PHP HTML DOM parser with jQuery like selectors
Good afternoon, dear Khabrovites. In this post, we will talk about a joint project between SC Chen and John Schlick called PHP Simple HTML DOM Parser (links to sourceforge).
The idea of the project is to create a tool that allows you to work with html code using jQuery-like selectors. The original idea belongs to Jose Solorzano's and is implemented for php fourth version. This project is a more advanced version based on php5 +.
The review will present brief excerpts from the official manual , as well as an example implementation of the parser for twitter. In fairness, it should be noted that a similar post is already presenton habrahabr, but in my opinion contains too little information. Who are interested in this topic, welcome to cat.

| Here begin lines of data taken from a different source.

/-- A 32-bit read: the value, and the latches it sets. -/
def readWord (s : State) (off : Nat) : State × Word32 :=
  if 0x1100 ≤ off ∧ off < 0x1200 then
    let e := (off - 0x1100) / 16
    if off % 16 = 0 then
      ({ s with keeper := { s.keeper with ringLatch := modAt s.keeper.ringLatch e fun _ => s.keeper.ring.getD e 0 } },
       incWord (s.keeper.ring.getD e 0) 0)
    else (s, incWord (s.keeper.ringLatch.getD e 0) (off % 16 / 4))
  else match s.reg64? off with
    | some v => ({ s with regs := { s.regs with latch := assocPut s.regs.latch off (BitVec.ofNat 32 (v / 2 ^ 32)) } }, BitVec.ofNat 32 v)
    | none =>
      if (s.reg64? (off - 4)).isSome ∧ 4 ≤ off then (s, lookupD s.regs.latch (off - 4) 0)
      else (s, BitVec.ofNat 32 (s.reg32 off))

def doRead (s : State) (off : Nat) : State :=
  let r := s.readWord off
  r.1.emit (.regData off r.2)

/-- A 32-bit host read: at once, or after the wake it causes (16 R374). -/
def hostRead (s : State) (off : Nat) : State :=
  if !s.regsOpen then s
  else if s.centralAsleep && !powerPage off then s.deferAccess off none
  else s.doRead off

/-! Writes (00 R10, R460). -/

/-- The value of a 64-bit register that software sets; the register's own rule applies. Offsets name lower words. -/
def write64 (s : State) (off : Nat) (v : Word64) : State :=
  if off = 0x1010 then s.setOwnerSlot v
  else if off = 0x2018 then { s with central := { s.central with wakeSpans := BitVec.ofNat 64 (v.toNat % 2 ^ 40) } }
  else if off = 0x2028 then { s with central := { s.central with timerSpans := BitVec.ofNat 64 (v.toNat % 2 ^ 40) } }
  else if off = 0x3010 then s.modPart 0 fun x => { x with aq := { x.aq with ring := v } }
  else if off = 0x3018 then s.modPart 0 fun x => { x with aq := { x.aq with status := v } }
  else
    let p := off / 0x10000 - 0xF
    match off % 0x10000 with
    | 0x010 => s.modPart p fun x => { x with aq := { x.aq with ring := v } }
    | 0x018 => s.modPart p fun x => { x with aq := { x.aq with status := v } }
    | 0x040 => s.setEventSlot p v
    | _ => s

/-- A 64-bit register that software may write, and that takes writes now (R466, R473). -/
def writable64 (s : State) (off : Nat) : Bool :=
  off == 0x1010 || off == 0x2018 || off == 0x2028 ||
  ((off == 0x3010 || off == 0x3018) && s.aqState 0 == 0) ||
  (decide (0x100000 ≤ off ∧ off < 0x180000) && s.defined (off / 0x10000 - 0xF) &&
    (off % 0x10000 == 0x040 || ((off % 0x10000 == 0x010 || off % 0x10000 == 0x018) && s.aqState (off / 0x10000 - 0xF) == 0)))

/-- A write of the lower word goes to the shadow; one of the upper word sets the register (R460). -/
def writeLower (s : State) (off : Nat) (v : Word32) : State :=
  { s with regs := { s.regs with shadow := assocPut s.regs.shadow off v } }
def writeUpper (s : State) (off : Nat) (v : Word32) : State :=
  s.write64 off (v ++ lookupD s.regs.shadow off 0)

/-- W1C on a number of width 32. -/
def w1c (cur v : Word32) : Word32 := cur &&& ~~~v

def writeAqBlock (s : State) (p o : Nat) (v : Word32) : State :=
  match o with
  | 0x20 => if s.aqState p ≠ 0 then s else
      s.modPart p fun x => { x with aq := { x.aq with log2 := BitVec.ofNat 5 v.toNat, pd := BitVec.ofNat 6 (bitsOf v.toNat 13 8) } }
  | 0x24 => s.aqCommand p (v.toNat % 8)
  | _ => s

/-- A W1C write of the profile status (15 R354). -/
def profStatusWrite (s : State) (v : Word32) : State :=
  { s with prof := { s.prof with
      oneCopy := s.prof.oneCopy && !v.getLsbD 4, disagree := s.prof.disagree && !v.getLsbD 5, bad := s.prof.bad && !v.getLsbD 6,
      commitFault := s.prof.commitFault && !v.getLsbD 7 } }

/-- A write of WAKE_TIMER (16 R385). -/
def wakeTimerWrite (s : State) (v : Word32) : State :=
  { s with central := { s.central with wakeTimer := v, timerFired := false } }

def centralWrite (s : State) (o : Nat) (v : Word32) : State :=
  match o with
  | 0x00 =>
    let s1 := { s with central := { s.central with deepEnable := v.getLsbD 2, dwell := BitVec.ofNat 16 (v.toNat / 2 ^ 16) } }
    if v.getLsbD 3 then s1.offRequest else s1
  | 0x10 => { s with central := { s.central with wakeCause := w1c s.central.wakeCause v } }
  | 0x20 => s.wakeTimerWrite v
  | 0x34 => if s.prof.committed then s else
      { s with prof := { s.prof with image := memPut s.prof.image 0x0F (BitVec.ofNat 8 (v.toNat % 64)) 0 } }
  | _ => s

def faultWrite (s : State) (u o : Nat) (v : Word32) : State :=
  match o with
  | 0x00 => s.statusClear u v
  | 0x04 => s.severeClear u v
  | 0x08 => s.modUnit u fun f => { f with irqEn := BitVec.ofNat 32 (Nat.land v.toNat (presentMask u)) }
  | 0x0C => s.policyWrite u v
  | 0x20 => s.injectWrite u v
  | _ => s

def spanWrite (s : State) (n o : Nat) (v : Word32) : State :=
  match o with
  | 0x00 => s.modSpan n fun x => { x with deepEnable := v.getLsbD 2 }
  | 0x04 => s.modSpan n fun x => { x with sleepDwell := BitVec.ofNat 16 v.toNat, deepDwell := BitVec.ofNat 16 (v.toNat / 2 ^ 16) }
  | _ => s

/-- A 32-bit register write, whatever the register (R459). -/
def writeWord (s : State) (off : Nat) (v : Word32) : State :=
  if s.writable64 off then s.writeLower off v
  else if 4 ≤ off ∧ s.writable64 (off - 4) then s.writeUpper (off - 4) v
  else if off = 0x10 then s.profStatusWrite v
  else if off = 0x14 then s.commitWrite v
  else if off = 0x18 then { s with regs := { s.regs with ownerCtx := v } }
  else if 0x2000 ≤ off ∧ off < 0x3000 then s.centralWrite (off - 0x2000) v
  else if 0x3000 ≤ off ∧ off < 0x4000 then s.writeAqBlock 0 (off - 0x3000) v
  else if 0x4000 ≤ off ∧ off < 0x4800 then s.windowWrite (off - 0x4000) v
  else if 0x10000 ≤ off ∧ off < 0x11800 then s.faultWrite ((off - 0x10000) / 0x40) (off % 0x40) v
  else if 0x20000 ≤ off ∧ off < 0x20A00 then s.spanWrite ((off - 0x20000) / 0x40) (off % 0x40) v
  else if 0x30000 ≤ off ∧ off < 0x38000 ∧ off % 0x1000 < 0x200 then
    let ch := 8 * ((off - 0x30000) / 0x1000) + off % 0x1000 / 0x40
    if off % 0x40 = 0 then s.producerWrite ch v else if off % 0x40 = 8 then s.flushWrite ch v else s
  else if 0x100000 ≤ off ∧ off < 0x180000 then
    let p := off / 0x10000 - 0xF
    if !s.defined p then s
    else if off % 0x10000 = 0x48 then s.setEventPd p v
    else s.writeAqBlock p (off % 0x10000) v
  else s

/-- A 32-bit host write: at once, or after the wake it causes (16 R374). -/
def hostWrite (s : State) (off : Nat) (v : Word32) : State := s.regWrite off v fun s => s.writeWord off v

/-- The register accesses that waited for the central domain, in order of arrival. -/
def runDeferred (s : State) : State :=
  s.central.deferred.foldl (fun s d => match d.2 with | some v => s.writeWord d.1 v | none => s.doRead d.1)
    { s with central := { s.central with deferred := [] } }

end State

/-- CREATE (R467): AQ_CMD 1. -/
def execCreate (p : Nat) (s : State) : Ans := .next (s.regWrite (State.aqBase p + 0x24) 1 fun s => s.aqCommand p 1)

/-- CONTEXT_RESET (R467): AQ_CMD 2. -/
def execContextReset (p : Nat) (s : State) : Ans := .next (s.regWrite (State.aqBase p + 0x24) 2 fun s => s.aqCommand p 2)

/-- RESUME (R467): AQ_CMD 3. -/
def execResume (p : Nat) (s : State) : Ans := .next (s.regWrite (State.aqBase p + 0x24) 3 fun s => s.aqCommand p 3)

/-- DESTROY (R467): AQ_CMD 4. -/
def execDestroy (p : Nat) (s : State) : Ans := .next (s.regWrite (State.aqBase p + 0x24) 4 fun s => s.aqCommand p 4)

/-- OFF_REQ (16 R383): the bit of a write that requests OFF. -/
def execOffReq (value : Word32) (s : State) : Ans :=
  .next (s.regWrite 0x2000 value fun s => s.centralWrite 0 value)

/-- WAKE_TIMER (16 R385). -/
def execWakeTimer (value : Word32) (s : State) : Ans := .next (s.regWrite 0x2020 value fun s => s.wakeTimerWrite value)

/-- LOWER_WORD_READ (R460): acts on the lower word of a 64-bit register. -/
def execLowerWordRead (off : Nat) (s : State) : Ans := .next (if (s.reg64? off).isSome then s.hostRead off else s)

/-- UPPER_WORD_WRITE (R460): acts on the upper word of a 64-bit register that takes writes. -/
def execUpperWordWrite (off : Nat) (value : Word32) (s : State) : Ans :=
  .next (if 4 ≤ off ∧ s.writable64 (off - 4) then s.regWrite off value fun s => s.writeUpper (off - 4) value else s)

/-- INCIDENT_WORD0_READ (R464). -/
def execIncidentWord0Read (e : Nat) (s : State) : Ans := .next (s.hostRead (0x1100 + 16 * e))

/-- EVENT_SLOT (R474): the upper-word write. -/
def execEventSlot (p : Nat) (value : Word32) (s : State) : Ans :=
  .next (if s.defined p then s.hostWrite (State.aqBase p + 0x44) value else s)

/-- EVENT_PD (R474). -/
def execEventPd (p : Nat) (value : Word32) (s : State) : Ans :=
  .next (if s.defined p then s.regWrite (State.aqBase p + 0x48) value fun s => s.setEventPd p value else s)

/-- OWNER_EVENT_SLOT (R465): the upper-word write. -/
def execOwnerEventSlot (value : Word32) (s : State) : Ans :=
  .next (s.regWrite 0x1014 value fun s => s.writeUpper 0x1010 value)

/-- REGISTER_WRITE (00 R10, 19 R437): 32 bits, or 64 bits as two accesses at the lower offset first; a hardware event of its clock comes
after it (00 R12). -/
def execRegisterWrite (off width : Nat) (value : RegData 64) (s : State) : Ans :=
  .next ((if off % max 1 width ≠ 0 ∨ 0x400000 ≤ off then s
    else if width = 4 then s.hostWrite off (value.bits.setWidth 32)
    else if width = 8 then
      (s.hostWrite off (value.bits.setWidth 32)).hostWrite (off + 4) ((value.bits >>> 32).setWidth 32)
    else s).hwEvent value.also)

/-- REGISTER_READ (16 R374, 19 R437, 03 R81): an access of another width or alignment reads zero, and one of 64 bits is two of
32 bits at the lower offset first; offsets of 0x40_0000 and above stand for the doorbell window, whose reads wake nothing (log
entry 4). -/
def execRegisterRead (off width : Nat) (s : State) : Ans :=
  .next (if !s.regsOpen then s
    else if off % max 1 width ≠ 0 ∨ (width ≠ 4 ∧ width ≠ 8) then s.emit (.regData off 0)
    else if 0x400000 ≤ off then
      let s1 := s.emit (.regData off (s.bellRead (off - 0x400000)))
      if width = 4 then s1 else s1.emit (.regData (off + 4) (s.bellRead (off + 4 - 0x400000)))
    else if width = 4 then s.hostRead off
    else (s.hostRead off).hostRead (off + 4))

end Sys2Proof.Machine
end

Comrade Fedcomp made a useful comment about file_get_contents and 404 responses. The original script does not return anything when requested to page 404. To fix this, I added a check on get_headers. The modified script can be taken here .
The purpose of the article is not to provide comprehensive documentation on this script, a detailed description of all the features you can find in the official manual , if the community has a desire, I will be happy to translate the entire manual into Russian, for now I will give the example parser for twitter promised at the beginning of the article.
Thank you for attention. I hope it didn’t work out very hard and easy for perception.
htmlSQL - thanks Chesnovich
Zend_Dom_Query - thanks majesty
phpQuery - thanks theRavel
QueryPath - thanks ZonD80
of The DomCrawler (the Symfony) - thanks choor
CDOM - thanks to the author samally
notorious the XPath - thanks for the reminder kandy
PS
Habrozhitel Groove suggested that such materials have already been
PPS
will try to use your spare time collect all libraries and compile summary data on performance and usability.
The idea of the project is to create a tool that allows you to work with html code using jQuery-like selectors. The original idea belongs to Jose Solorzano's and is implemented for php fourth version. This project is a more advanced version based on php5 +.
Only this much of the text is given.